The Court of Appeal on April 26th, 2016, dealt with the enforceability of an Assumption of Defence of Agreement in Seidel v. Town of Markham et al.. The facts of the case are as follows:

The Plaintiff sustained a slip and fell and commenced an action against the Town of Markham (hereinafter “Markham”) and indicated that the incident occurred on March 6th, 2011. Markham had retained V.T.A. Construction LTD as the winter maintenance contractor. A statement of defence and Third party Claim was issued as against V.T.A. and its insurer Intact. The contract between V.T.A. and Markham had Markham added as an additional insured to its policy with Intact “but only with respect to the legal liability arising out of the operations of [V.T.A.]”. In the third party claim, Markham sought a declaration from Intact that it owed a duty to defend and indemnify Markham.

The Plaintiff added V.T.A. as a defendant to the action.

Counsel for Markham prepared an Assumption of Defence Agreement that provided that Intact would assume the defence of Markham and indemnify Markham with respect to any damages in the action. Counsel for V.T.A. advised that Intact would not be executing the agreement but that his office would serve a Notice of Change of Lawyers. Counsel for Markham advised that the agreement did not have to be signed as along as Markham was covered for any amounts arising from a finding of liability against it. Counsel for V.T.A. delivered a Notice of Change of Lawyers, which indicated that he was now counsel for both V.T.A. and Markham. For 16.5 months, counsel represented both, including at examinations for discovery.

In December 2013, counsel brought a motion to remove itself as solicitor of record and new counsel was appointed for V.T.A. but not for Markham. Markham brought a motion under Rule 49 to enforce the settlement agreement.

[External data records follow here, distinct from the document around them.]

-- ==== Sys2Proof/Laws/SameLoad.lean ====
section
/-! SUPPORT. What the operations of Machine/Load.lean leave alone (`Same`). -/

set_option linter.unusedSimpArgs false

namespace Sys2Proof.Machine

theorem State.setLoadCtrl_same {m : Component → Bool} {a s : State} (h : Same m a s) (n : Nat)
    (n_regs : m .regs = false) :
    Same m a (State.setLoadCtrl s n) := by
  unfold State.setLoadCtrl
  repeat' (with_reducible first | assumption | refine Same.ite ?_ ?_ | apply State.setReg_same)

theorem State.setJob_same {m : Component → Bool} {a s : State} (h : Same m a s) (j : Option LoadJob)
    (n_cfg : m .cfg = false) :
    Same m a (State.setJob s j) := by
  unfold State.setJob
  repeat' first
    | with_reducible assumption
    | (simp only [Same.mk_iff]; apply SameF.of; all_goals first
        | with_reducible exact Off.refl | exact Off.no (by assumption) | skip)

theorem State.endLoad_same {m : Component → Bool} {a s : State} (h : Same m a s) (e : LoadErr)
    (n_regs : m .regs = false) (n_cfg : m .cfg = false) (n_hub : m .hub = false) :
    Same m a (State.endLoad s e) := by
  unfold State.endLoad
  repeat' first
    | (with_reducible first
        | assumption | refine Same.ite ?_ ?_ | apply State.setLoadCode_same | apply State.setBusy_same
        | apply State.setJob_same)

theorem State.setImage_same {m : Component → Bool} {a s : State} (h : Same m a s) (im : Option Image)
    (n_regs : m .regs = false) (n_cfg : m .cfg = false) :
    Same m a (State.setImage s im) := by
  unfold State.setImage
  repeat' first
    | (with_reducible first | assumption | refine Same.ite ?_ ?_)
    | (lift_lets; intro kx; refine Same.step (m := m) (a := a) (x := kx) ?_ fun hkx => ?_)
    | (lift_lets; intro kx)
    | (simp only [Same.mk_iff]; apply SameF.of; all_goals first
        | with_reducible exact Off.refl | exact Off.no (by assumption) | skip)
    | (with_reducible first | apply State.setReg_same | apply State.setFld_same)
    | (simp only [kx, Same.mk_iff]; apply SameF.of; all_goals first
        | with_reducible exact Off.refl | exact Off.no (by assumption) | skip)
    | (with_reducible first
        | refine Same.foldl ?_ fun kb ky hkb => ?_ | refine Same.foldl_snd ?_ fun kb ky hkb => ?_
        | refine Same.foldl_fst ?_ fun kb ky hkb => ?_)
    | split
    | (with_reducible first
        | refine Same.of_snd (by assumption) ?_ | refine Same.of_fst (by assumption) ?_
        | refine Same.of_third (by assumption) ?_)
    | dsimp only
    | unfold kx

theorem State.setBuffer_same {m : Component → Bool} {a s : State} (h : Same m a s) (b : Option (Nat × Nat))
    (n_cfg : m .cfg = false) :
    Same m a (State.setBuffer s b) := by
  unfold State.setBuffer
  repeat' first
    | with_reducible assumption
    | (simp only [Same.mk_iff]; apply SameF.of; all_goals first
        | with_reducible exact Off.refl | exact Off.no (by assumption) | skip)

theorem State.haltSlices_same {m : Component → Bool} {a s : State} (h : Same m a s) (n_regs : m .regs = false)
    (n_mem : m .mem = false) (n_chk : m .chk = false) (n_mm : m .mm = false) (n_hub : m .hub = false)
    (n_wire : m .wire = false) (n_time : m .time = false) :
    Same m a (State.haltSlices s) := by
  unfold State.haltSlices
  repeat' first
    | with_reducible assumption
    | (simp only [Same.mk_iff]; apply SameF.of; all_goals first
        | with_reducible exact Off.refl | exact Off.no (by assumption) | skip)
    | (with_reducible first | apply State.failEvaluation_same | refine Same.foldl ?_ fun kb ky hkb => ?_)
    | split

theorem State.switchModel_same {m : Component → Bool} {a s : State} (h : Same m a s) (mm : HubModel)
    (n_wire : m .wire = false) :
    Same m a (State.switchModel s mm) := by
  unfold State.switchModel
  repeat' first
    | with_reducible assumption
    | (simp only [Same.mk_iff]; apply SameF.of; all_goals first
        | with_reducible exact Off.refl | exact Off.no (by assumption) | skip)

theorem State.stopSlices_same {m : Component → Bool} {a s : State} (h : Same m a s) (n_regs : m .regs = false)
    (n_mem : m .mem = false) (n_chk : m .chk = false) (n_mm : m .mm = false) (n_hub : m .hub = false)
    (n_wire : m .wire = false) (n_time : m .time = false) :
    Same m a (State.stopSlices s) := by
  unfold State.stopSlices
  repeat' first
    | (with_reducible first
        | assumption | refine Same.ite ?_ ?_ | apply State.haltSlices_same | apply State.switchModel_same)

theorem State.clearJob_same {m : Component → Bool} {a s : State} (h : Same m a s)
    (n_crossings : m .crossings = false) (n_flt : m .flt = false) (n_chk : m .chk = false)
    (n_dense : m .dense = false) (n_emb : m .emb = false) :
    Same m a (State.clearJob s) := by
  unfold State.clearJob
  repeat' first
    | with_reducible assumption
    | (simp only [Same.mk_iff]; apply SameF.of; all_goals first
        | with_reducible exact Off.refl | exact Off.no (by assumption) | skip)

theorem State.unload_same {m : Component → Bool} {a s : State} (h : Same m a s) (n_regs : m .regs = false)
    (n_mem : m .mem = false) (n_crossings : m .crossings = false) (n_cfg : m .cfg = false) (n_flt : m .flt = false)
    (n_chk : m .chk = false) (n_mm : m .mm = false) (n_hub : m .hub = false) (n_dense : m .dense = false)
    (n_emb : m .emb = false) (n_wire : m .wire = false) (n_time : m .time = false) :
    Same m a (State.unload s) := by
  unfold State.unload
  repeat' first
    | (with_reducible first
        | assumption | refine Same.ite ?_ ?_ | apply State.setRun_same | apply State.setLoadState_same
        | apply State.setImage_same | apply State.setBuffer_same | apply State.stopSlices_same
        | apply State.clearJob_same)

theorem State.loadRequest_same {m : Component → Bool} {a s : State} (h : Same m a s) (op : LoadOp) (v : Word)
    (n_regs : m .regs = false) (n_mem : m .mem = false) (n_crossings : m .crossings = false)
    (n_cfg : m .cfg = false) (n_flt : m .flt = false) (n_chk : m .chk = false) (n_mm : m .mm = false)
    (n_hub : m .hub = false) (n_dense : m .dense = false) (n_emb : m .emb = false) (n_wire : m .wire = false)
    (n_time : m .time = false) :
    Same m a (State.loadRequest s op v) := by
  unfold State.loadRequest
  repeat' first
    | (with_reducible first | assumption | refine Same.ite ?_ ?_)
    | (lift_lets; intro kx)
    | (with_reducible first
        | apply State.onReady_same | apply State.setLoadState_same | apply State.setLoadCode_same
        | apply State.setBusy_same | apply State.setLoadCtrl_same | apply State.setJob_same | apply State.unload_same)

theorem execLoadFull_same {m : Component → Bool} {a s : State} (h : Same m a s) (value : Word)
    (n_regs : m .regs = false) (n_mem : m .mem = false) (n_crossings : m .crossings = false)
    (n_cfg : m .cfg = false) (n_flt : m .flt = false) (n_chk : m .chk = false) (n_mm : m .mm = false)
    (n_hub : m .hub = false) (n_dense : m .dense = false) (n_emb : m .emb = false) (n_wire : m .wire = false)
    (n_time : m .time = false) {kt : State} (ke : execLoadFull value s = .next kt) :
    Same m a kt := by
  unfold execLoadFull at ke
  refine Same.of_done ke ?_
  repeat' first
    | with_reducible assumption
    | (lift_lets; intro kx)
    | (with_reducible first | apply State.onSteward_same | apply State.loadRequest_same)

theorem execLoadPartial_same {m : Component → Bool} {a s : State} (h : Same m a s) (value : Word)
    (n_regs : m .regs = false) (n_mem : m .mem = false) (n_crossings : m .crossings = false)
    (n_cfg : m .cfg = false) (n_flt : m .flt = false) (n_chk : m .chk = false) (n_mm : m .mm = false)
    (n_hub : m .hub = false) (n_dense : m .dense = false) (n_emb : m .emb = false) (n_wire : m .wire = false)
    (n_time : m .time = false) {kt : State} (ke : execLoadPartial value s = .next kt) :
    Same m a kt := by
  unfold execLoadPartial at ke
  refine Same.of_done ke ?_
  repeat' first
    | with_reducible assumption
    | (lift_lets; intro kx)
    | (with_reducible first | apply State.onSteward_same | apply State.loadRequest_same)

theorem execLoadCheck_same {m : Component → Bool} {a s : State} (h : Same m a s) (value : Word)
    (n_regs : m .regs = false) (n_mem : m .mem = false) (n_crossings : m .crossings = false)
    (n_cfg : m .cfg = false) (n_flt : m .flt = false) (n_chk : m .chk = false) (n_mm : m .mm = false)
    (n_hub : m .hub = false) (n_dense : m .dense = false) (n_emb : m .emb = false) (n_wire : m .wire = false)
    (n_time : m .time = false) {kt : State} (ke : execLoadCheck value s = .next kt) :
    Same m a kt := by
  unfold execLoadCheck at ke
  refine Same.of_done ke ?_
  repeat' first
    | with_reducible assumption
    | (lift_lets; intro kx)
    | (with_reducible first | apply State.onSteward_same | apply State.loadRequest_same)

theorem execLoadUnload_same {m : Component → Bool} {a s : State} (h : Same m a s) (value : Word)
    (n_regs : m .regs = false) (n_mem : m .mem = false) (n_crossings : m .crossings = false)
    (n_cfg : m .cfg = false) (n_flt : m .flt = false) (n_chk : m .chk = false) (n_mm : m .mm = false)
    (n_hub : m .hub = false) (n_dense : m .dense = false) (n_emb : m .emb = false) (n_wire : m .wire = false)
    (n_time : m .time = false) {kt : State} (ke : execLoadUnload value s = .next kt) :
    Same m a kt := by
  unfold execLoadUnload at ke
  refine Same.of_done ke ?_
  repeat' first
    | with_reducible assumption
    | (lift_lets; intro kx)
    | (with_reducible first | apply State.onSteward_same | apply State.loadRequest_same)

theorem State.passFull_same {m : Component → Bool} {a s : State} (h : Same m a s) (j : LoadJob) (im : Image)
    (n_regs : m .regs = false) (n_cfg : m .cfg = false) (n_hub : m .hub = false) :
    Same m a (State.passFull s j im) := by
  unfold State.passFull
  repeat' first
    | (with_reducible first
        | assumption | apply State.setFld_same | apply State.setLoadCode_same | apply State.setJob_same
        | refine Same.foldl ?_ fun kb ky hkb => ?_)

theorem State.passPartial_same {m : Component → Bool} {a s : State} (h : Same m a s) (j : LoadJob) (im : Image)
    (n_regs : m .regs = false) (n_cfg : m .cfg = false) (n_hub : m .hub = false) (n_wire : m .wire = false) :
    Same m a (State.passPartial s j im) := by
  unfold State.passPartial
  repeat' first
    | (with_reducible first | assumption | refine Same.ite ?_ ?_)
    | (simp only [Same.mk_iff]; apply SameF.of; all_goals first
        | with_reducible exact Off.refl | exact Off.no (by assumption) | skip)
    | (with_reducible first | apply State.setFld_same | apply State.setLoadCode_same | apply State.setJob_same)

theorem State.loadCheckDone_same {m : Component → Bool} {a s : State} (h : Same m a s) (n_regs : m .regs = false)
    (n_cfg : m .cfg = false) (n_hub : m .hub = false) (n_wire : m .wire = false) :
    Same m a (State.loadCheckDone s) := by
  unfold State.loadCheckDone
  repeat' first
    | (with_reducible first
        | assumption | apply State.setLoadState_same | apply State.endLoad_same | apply State.passFull_same
        | apply State.passPartial_same)
    | split

theorem execLoadCheckDone_same {m : Component → Bool} {a s : State} (h : Same m a s) (n_regs : m .regs = false)
    (n_cfg : m .cfg = false) (n_hub : m .hub = false) (n_wire : m .wire = false) {kt : State}
    (ke : execLoadCheckDone s = .next kt) :
    Same m a kt := by
  unfold execLoadCheckDone at ke
  refine Same.of_done ke ?_
  repeat' first
    | with_reducible assumption
    | (lift_lets; intro kx)
    | (with_reducible first | apply State.onSteward_same | apply State.loadCheckDone_same)

theorem State.recordEpoch_same {m : Component → Bool} {a s : State} (h : Same m a s) (e : Nat) (us : List Nat)
    (n_cfg : m .cfg = false) :
    Same m a (State.recordEpoch s e us) := by
  unfold State.recordEpoch
  repeat' first
    | with_reducible assumption
    | (simp only [Same.mk_iff]; apply SameF.of; all_goals first
        | with_reducible exact Off.refl | exact Off.no (by assumption) | skip)

theorem State.recordAll_same {m : Component → Bool} {a s : State} (h : Same m a s) (e : Nat) (im : Image)
    (n_cfg : m .cfg = false) :
    Same m a (State.recordAll s e im) := by
  unfold State.recordAll
  repeat' first
    | with_reducible assumption
    | (simp only [Same.mk_iff]; apply SameF.of; all_goals first
        | with_reducible exact Off.refl | exact Off.no (by assumption) | skip)

theorem State.reloadEpoch_same {m : Component → Bool} {a s : State} (h : Same m a s) (j : LoadJob)
    (n_regs : m .regs = false) (n_cfg : m .cfg = false) :
    Same m a (State.reloadEpoch s j).2 := by
  unfold State.reloadEpoch
  repeat' first
    | (with_reducible first | assumption | apply State.setFld_same | apply State.setJob_same)
    | split

theorem State.scrubRange_same {m : Component → Bool} {a s : State} (h : Same m a s) (aa : Nat) (n : Nat)
    (n_mem : m .mem = false) (n_mm : m .mm = false) :
    Same m a (State.scrubRange s aa n) := by
  unfold State.scrubRange
  repeat' first
    | with_reducible assumption
    | (simp only [Same.mk_iff]; apply SameF.of; all_goals first
        | with_reducible exact Off.refl | exact Off.no (by assumption) | skip)

theorem State.scrubImage_same {m : Component → Bool} {a s : State} (h : Same m a s) (im : Image)
    (n_mem : m .mem = false) (n_mm : m .mm = false) :
    Same m a (State.scrubImage s im) := by
  unfold State.scrubImage
  repeat' (with_reducible first | assumption | apply State.scrubRange_same | refine Same.foldl ?_ fun kb ky hkb => ?_)

theorem State.copyInit_same {m : Component → Bool} {a s : State} (h : Same m a s) (xs : List Section)
    (n_mem : m .mem = false) (n_mm : m .mm = false) :
    Same m a (State.copyInit s xs) := by
  unfold State.copyInit
  repeat' (with_reducible first | assumption | apply State.write_same | refine Same.foldl ?_ fun kb ky hkb => ?_)

theorem State.loadFaultEnd_same {m : Component → Bool} {a s : State} (h : Same m a s) (op : LoadOp)
    (n_fresh : m .fresh = false) (n_regs : m .regs = false) (n_mem : m .mem = false)
    (n_crossings : m .crossings = false) (n_cfg : m .cfg = false) (n_flt : m .flt = false) (n_chk : m .chk = false)
    (n_mm : m .mm = false) (n_hub : m .hub = false) (n_dense : m .dense = false) (n_emb : m .emb = false)
    (n_wire : m .wire = false) (n_time : m .time = false) :
    Same m a (State.loadFaultEnd s op) := by
  unfold State.loadFaultEnd
  repeat' first
    | (with_reducible first
        | assumption | refine Same.ite ?_ ?_ | apply State.free_same | apply State.setFld_same
        | apply State.setRun_same | apply State.setLoadState_same | apply State.emit_same | apply State.endLoad_same
        | apply State.setImage_same | apply State.setBuffer_same | apply State.stopSlices_same
        | apply State.clearJob_same)

theorem State.loadDistribute_same {m : Component → Bool} {a s : State} (h : Same m a s) (hwFault : Bool)
    (n_fresh : m .fresh = false) (n_regs : m .regs = false) (n_mem : m .mem = false)
    (n_crossings : m .crossings = false) (n_cfg : m .cfg = false) (n_flt : m .flt = false) (n_chk : m .chk = false)
    (n_mm : m .mm = false) (n_hub : m .hub = false) (n_dense : m .dense = false) (n_emb : m .emb = false)
    (n_wire : m .wire = false) (n_time : m .time = false) :
    Same m a (State.loadDistribute s hwFault) := by
  unfold State.loadDistribute
  repeat' first
    | (with_reducible first
        | assumption | apply State.setLoadState_same | apply State.setJob_same | apply State.haltSlices_same
        | apply State.loadFaultEnd_same)
    | split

The appeal was allowed and it was found that the motion judge erred in finding that there was no agreement. The Court of Appeal found that the question was not whether there was an agreement, but its interpretation.

Secondly, the motion judge erred in concluding that Intact “could not have agreed to indemnify Markham for liability in the action, except as resulted from V.T.A.’s negligence”.

Although the maintenance contract indicated this, the agreement between counsel was different. Furthermore, the actions of Intact indicated the latter agreement.

By having one counsel act for both Markham and V.T.A. meant that their interests were the same and aligned and not adverse in interest. This was found to be an important determinative fact. Intact had agreed to both defend and indemnify Markham, including in respect of its own negligence, unrelated to V.T.A.’s actions, or lack thereof.

The Court of Appeal found that this was an agreement to indemnify and therefore found that Intact had to defend Markham at its sole expense and indemnify it for any damages and costs awarded.

What other alternatives did Intact have?

  1. It could have denied both the duty to defend and indemnification obligations leaving Markham on its own, and indicating that V.T.A. and Markham were adverse;
  2. It could have resisted the claim for indemnification but accepted the obligation to defend, assuming the cost of Markham’s defence, and indicating adversity between V.T.A. and Markham. Another counsel would have had to be appointed for Markham;

However, by choosing to have the same counsel defend both V.T.A. and Markham, demonstrated alignment in interest, and it was too late now for Intact, to indicate otherwise.